● **Exercise brief**:
Return the lines of the data below exactly. Start at the first and end with the line containing "def trackFault (tr".

● **Supplied entries**:

-- ==== Sys2Proof/Machine/StreamOps.lean ====
section
/-!
DEFINITION. The stream and fiber instructions (R157 to R182).
-/
namespace Sys2Proof.Machine

/-- The check of CheckToken for a token of a stream of level `lv` (R160): the STREAM detail it raises, if any. -/
def trackFault (tr : Tracker) (t : Token) (lv : Nat) : Option Byte :=
  let atTop := tr.st == 2 && tr.lvl.toNat == lv
  if t.kind = kPoison then some 0x06
  else if t.kind ≠ kData ∧ t.kind ≠ kStop ∧ t.kind ≠ kDone then some 0x08
  else if tr.st = 3 then some 0x05
  else if t.kind = kData then
    if atTop then some 0x03
    else if t.fmt = 7 ∧ tr.lcv = true ∧ (t.lanes.get 0).toNat ≤ tr.lc.toNat then some 0x01
    else none
  else if t.kind = kStop then
    let j := t.lvl.toNat
    if j > lv ∨ atTop = true then some 0x02
    else if (tr.st = 1 ∧ j ≥ 1) ∨ (tr.st = 2 ∧ j > tr.lvl.toNat + 1) then some 0x03
    else none
  else if atTop then none
  else some 0x03

/-- The tracker after it took a token (R160). -/
def trackNext (tr : Tracker) (t : Token) : Tracker :=
  if t.kind = kData then
    (if t.fmt = 7 then { tr with st := 1, lc := t.lanes.get 0, lcv := true } else { tr with st := 1 })
  else if t.kind = kStop then { tr with st := 2, lvl := t.lvl, lcv := false }
  else { tr with st := 3 }

/-- The fault of the heads that a walker's step reads, in ascending channel order (R160). -/
def headFault (x : Elem) (ks : List Nat) : Option FaultRec :=
  ([0, 1, 2, 3].filter fun k => ks.contains k).findSome? fun k =>
    match x.head k with
    | some t =>
      if t.kind = kPoison then some ((FaultRec.of 0x03 0x06).token k t.seq)
      else if t.kind ≠ kData ∧ t.kind ≠ kStop ∧ t.kind ≠ kDone then some ((FaultRec.of 0x03 0x08).token k t.seq)
      else none
    | none => none

/-- A walker's step: the channels it dequeues with the level of their streams, the tokens it pushes, what it does to the
element beside, its compare outcome, its events, whether pushed tokens keep their own seq (R163, R398), and the fault that takes its place
where two of its heads do not match (R170, R175). (DEDUCED, log entry 31) -/
structure WStep where
  deq  : List (Nat × Nat)
  out  : List (Nat × Token)
  upd  : Elem → Elem
  cmp  : Bool
  ev   : Byte
  keep : Bool
  bad  : Option FaultRec

/-- A step that only dequeues and pushes. -/
def WStep.of (deq : List (Nat × Nat)) (out : List (Nat × Token)) : WStep := ⟨deq, out, id, false, 0, false, none⟩

/-- A STREAM fault on a channel. -/
def streamFault (x : Elem) (det : Byte) (k : Nat) : FaultRec :=
  (FaultRec.of 0x03 det).token k (((x.head k).map (·.seq)).getD 0)

/-- The fault of the first dequeued token, up the channels, that its tracker refuses (R160). (DEDUCED, log entry 141) -/
def grammarFault (x : Elem) (deq : List (Nat × Nat)) : Option FaultRec :=
  ([0, 1, 2, 3].flatMap fun k => deq.filter fun p => p.1 == k).findSome? fun p =>
    match x.head p.1 with
    | some t => (trackFault (x.tracker p.1) t p.2).map fun d => (FaultRec.of 0x03 d).token p.1 t.seq
    | none => none
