-- ==== Sys2Proof/Machine/Row.lean ====
section
/-!
DEFINITION. The row store (R241 to R258): the row instructions, the row unit with its holding table, and the events in which row
operations are issued and act at their banks.
-/
namespace Sys2Proof.Machine

/-- The column of a row-store address (R241). -/
def colOf (pa : Nat) : Nat := pa / 2 ^ 28 % 1024
/-- The bank of a row-store address (R241). -/
def bankOf (pa : Nat) : Nat := pa / 2 ^ 22 % 64
/-- The row of a row-store address (R241). -/
def rowOf (pa : Nat) : Nat := pa / 2 ^ 10 % 4096

/-- Bank `b` of column `c`. -/
def Mem.bank (m : Mem) (c b : Nat) : Bank := SMap.get (fun _ => ⟨none, none⟩) m.banks (64 * c + b)
/-- The memory with a bank replaced. -/
def Mem.setBank (m : Mem) (c b : Nat) (k : Bank) : Mem := { m with banks := SMap.set m.banks (64 * c + b) k }

/-- The region with its row unit changed. -/
def Region.onRow (g : Region) (h : RowUnit → RowUnit) : Region := { g with row := h g.row }

/-- The state with the row unit of region `r` changed. -/
def State.onRow (s : State) (r : Nat) (h : RowUnit → RowUnit) : State := s.onRegion r fun g => g.onRow h

/-- A row instruction that enters the row unit's queue (R244, R249): its address must be aligned to 1 KiB. -/
def fireRow (opc : Byte) (f lanes : Fields) (s : State) : Host.Outcome State Fault Refusal :=
  let r := s.cur.reg
  let u := (s.region r).row
  if u.queue.length < 4 then
    let k := Look.lane lanes
    fire opc f { k with outs := k.outs ++ cplOut (s.elem r s.cur.elem) f } (fun x =>
      match laneFault s x lanes with
      | some fr => .fault fr
      | none =>
        let va := srcPair x f f.sa 0
        if va.toNat % 1024 ≠ 0 then .fault (memFault (0x20, va))
        else
          let pctl := x.field 169
          let c := pctl.extractLsb' 13 2
          let tells := pctl.getLsbD 15 && (outOf f.dst).isNone
          let y := if tells then x.reserve c.toNat kCmpl else x
          let o : RowOp := ⟨opc, f, BitVec.ofNat 4 s.cur.slot, va, s.taskOf r, addrSeq x lanes, [], s.cyc, 0,
            if tells then some c else none, false, false⟩
          .done (closeFiring y f (noResult (execLanes x lanes))) fun t => t.onRow r fun u => { u with queue := u.queue ++ [o] }) s
  else .next s

/-- ROWACT (R250). -/
def execRowact (f : Fields) (s : State) : Host.Outcome State Fault Refusal := fireRow 0xE0 f f s
/-- ROWCON to the stationary operand (R251). -/
def execRowconSt (f : Fields) (s : State) : Host.Outcome State Fault Refusal := fireRow 0xE1 f f s
/-- ROWCON to a stream (R251). -/
def execRowconStr (f : Fields) (s : State) : Host.Outcome State Fault Refusal := fireRow 0xE1 f f s
/-- ROWCON to the weight store (R251). -/
def execRowconWs (f : Fields) (s : State) : Host.Outcome State Fault Refusal := fireRow 0xE1 f f s
/-- ROWWR (R252): its body channel must not be one that an earlier ROWWR still owns (R222). -/
def execRowwr (f : Fields) (s : State) : Host.Outcome State Fault Refusal :=
  if (s.region s.cur.reg).row.ins.contains (chanIx f.sb) then .next s else fireRow 0xE2 f { f with sb := 30 } s
/-- ROWPRE (R253). -/
def execRowpre (f : Fields) (s : State) : Host.Outcome State Fault Refusal := fireRow 0xE3 f f s

/-- The activation budget of a region (R248, R341). -/
def State.actBudget (s : State) (r : Nat) : Nat :=
  let n := (SMap.get (fun _ => (131 : Byte)) s.sched.actb (s.partOf r).toNat).toNat
  if n = 0 then 1 else Nat.min n 131

/-- The ACTs that a region's budget has been charged with in the period of cycle `t` (R248): none in a period still to come, or in one that
begins in this cycle. -/
def State.actsUsed (s : State) (u : RowUnit) (t : Nat) : Nat :=
  if t / 2100 ≠ s.cyc / 2100 ∨ (s.cyc % 2100 = 0 ∧ u.period ≠ s.cyc / 2100) then 0 else u.acts

/-- An entry of the holding table as `.ent` reports it (R254). -/
def HoldEntry.word (h : HoldEntry) (bit0 : Bool) : Word :=
  BitVec.ofNat 32 ((if h.held then 2 ^ 31 else 0) + (if h.rw then 2 ^ 30 else 0) + (if h.expired then 2 ^ 29 else 0)
    + h.col * 2 ^ 19 + h.bank * 2 ^ 13 + h.row * 2 + (if bit0 then 1 else 0))

/-- The 16-bit mask of the entries for which `p` holds. (DEDUCED, log entry 59) -/
def holdMask (u : RowUnit) (p : HoldEntry → Bool) : Word := u.table.foldl (fun m e => if p e.2 then m ||| (1#32 <<< e.1) else m) 0

/-- Lane `l` of the status that ROWSTAT writes (R254). (DEDUCED, log entries 59, 62) -/
def rowStatus (s : State) (r : Nat) (f : Fields) (l : Nat) : Word :=
  let u := (s.region r).row
  match (f.var.extractLsb' 0 2).toNat with
  | 0 => match l with
    | 0 => holdMask u (·.held)
    | 1 => holdMask u (·.expired)
    | _ => 0
  | 1 => match l with
    | 0 => BitVec.ofNat 32 (s.cyc % 8192)
    | 1 => BitVec.ofNat 32 (s.actBudget r - s.actsUsed u s.cyc)
    | 2 => BitVec.ofNat 32 (2100 - s.cyc % 2100)
    | 3 => u.locks
    | 4 => u.defers
    | 5 => u.holds
    | _ => 0
  | _ => match SMap.find u.table (8 * immBits f 0 1 + l) with
    | some h => h.word false
    | none => 0

/-- ROWSTAT (R254): as a row instruction it is not ready while the queue holds four operations (R244). -/
def execRowstat (f : Fields) (s : State) : Host.Outcome State Fault Refusal :=
  let r := s.cur.reg
  let clear := fun u : RowUnit =>
    if f.var.getLsbD 2 then
      (match (f.var.extractLsb' 0 2).toNat with
        | 0 => { u with table := u.table.filter fun e => !e.2.expired }
        | 1 => { u with locks := 0, defers := 0, holds := 0 }
        | _ => u)
    else u
  if (s.region r).row.queue.length < 4 then
    fireOwn 0xE4 f (Look.lane f) (fun x m =>
      match commitRes x f 0 (Res.plain m (Oct.ofFn (rowStatus s r f)) 0) with
      | .done y _ => .done y fun t => t.onRow r clear
      | w => w) s
  else .next s

/- The row unit. -/

/-- The entry of the holding table for a bank, with its number. -/
def RowUnit.entryOf (u : RowUnit) (c b : Nat) : Option (Nat × HoldEntry) :=
  u.table.find? fun e => e.2.col == c && e.2.bank == b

● **Answer below**:
-- ==== Sys2Proof/Machine/StreamOps.lean ====
section
/-!
DEFINITION. The stream and fiber instructions (R157 to R182).
-/
namespace Sys2Proof.Machine

/-- The check of CheckToken for a token of a stream of level `lv` (R160): the STREAM detail it raises, if any. -/
def trackFault (tr : Tracker) (t : Token) (lv : Nat) : Option Byte :=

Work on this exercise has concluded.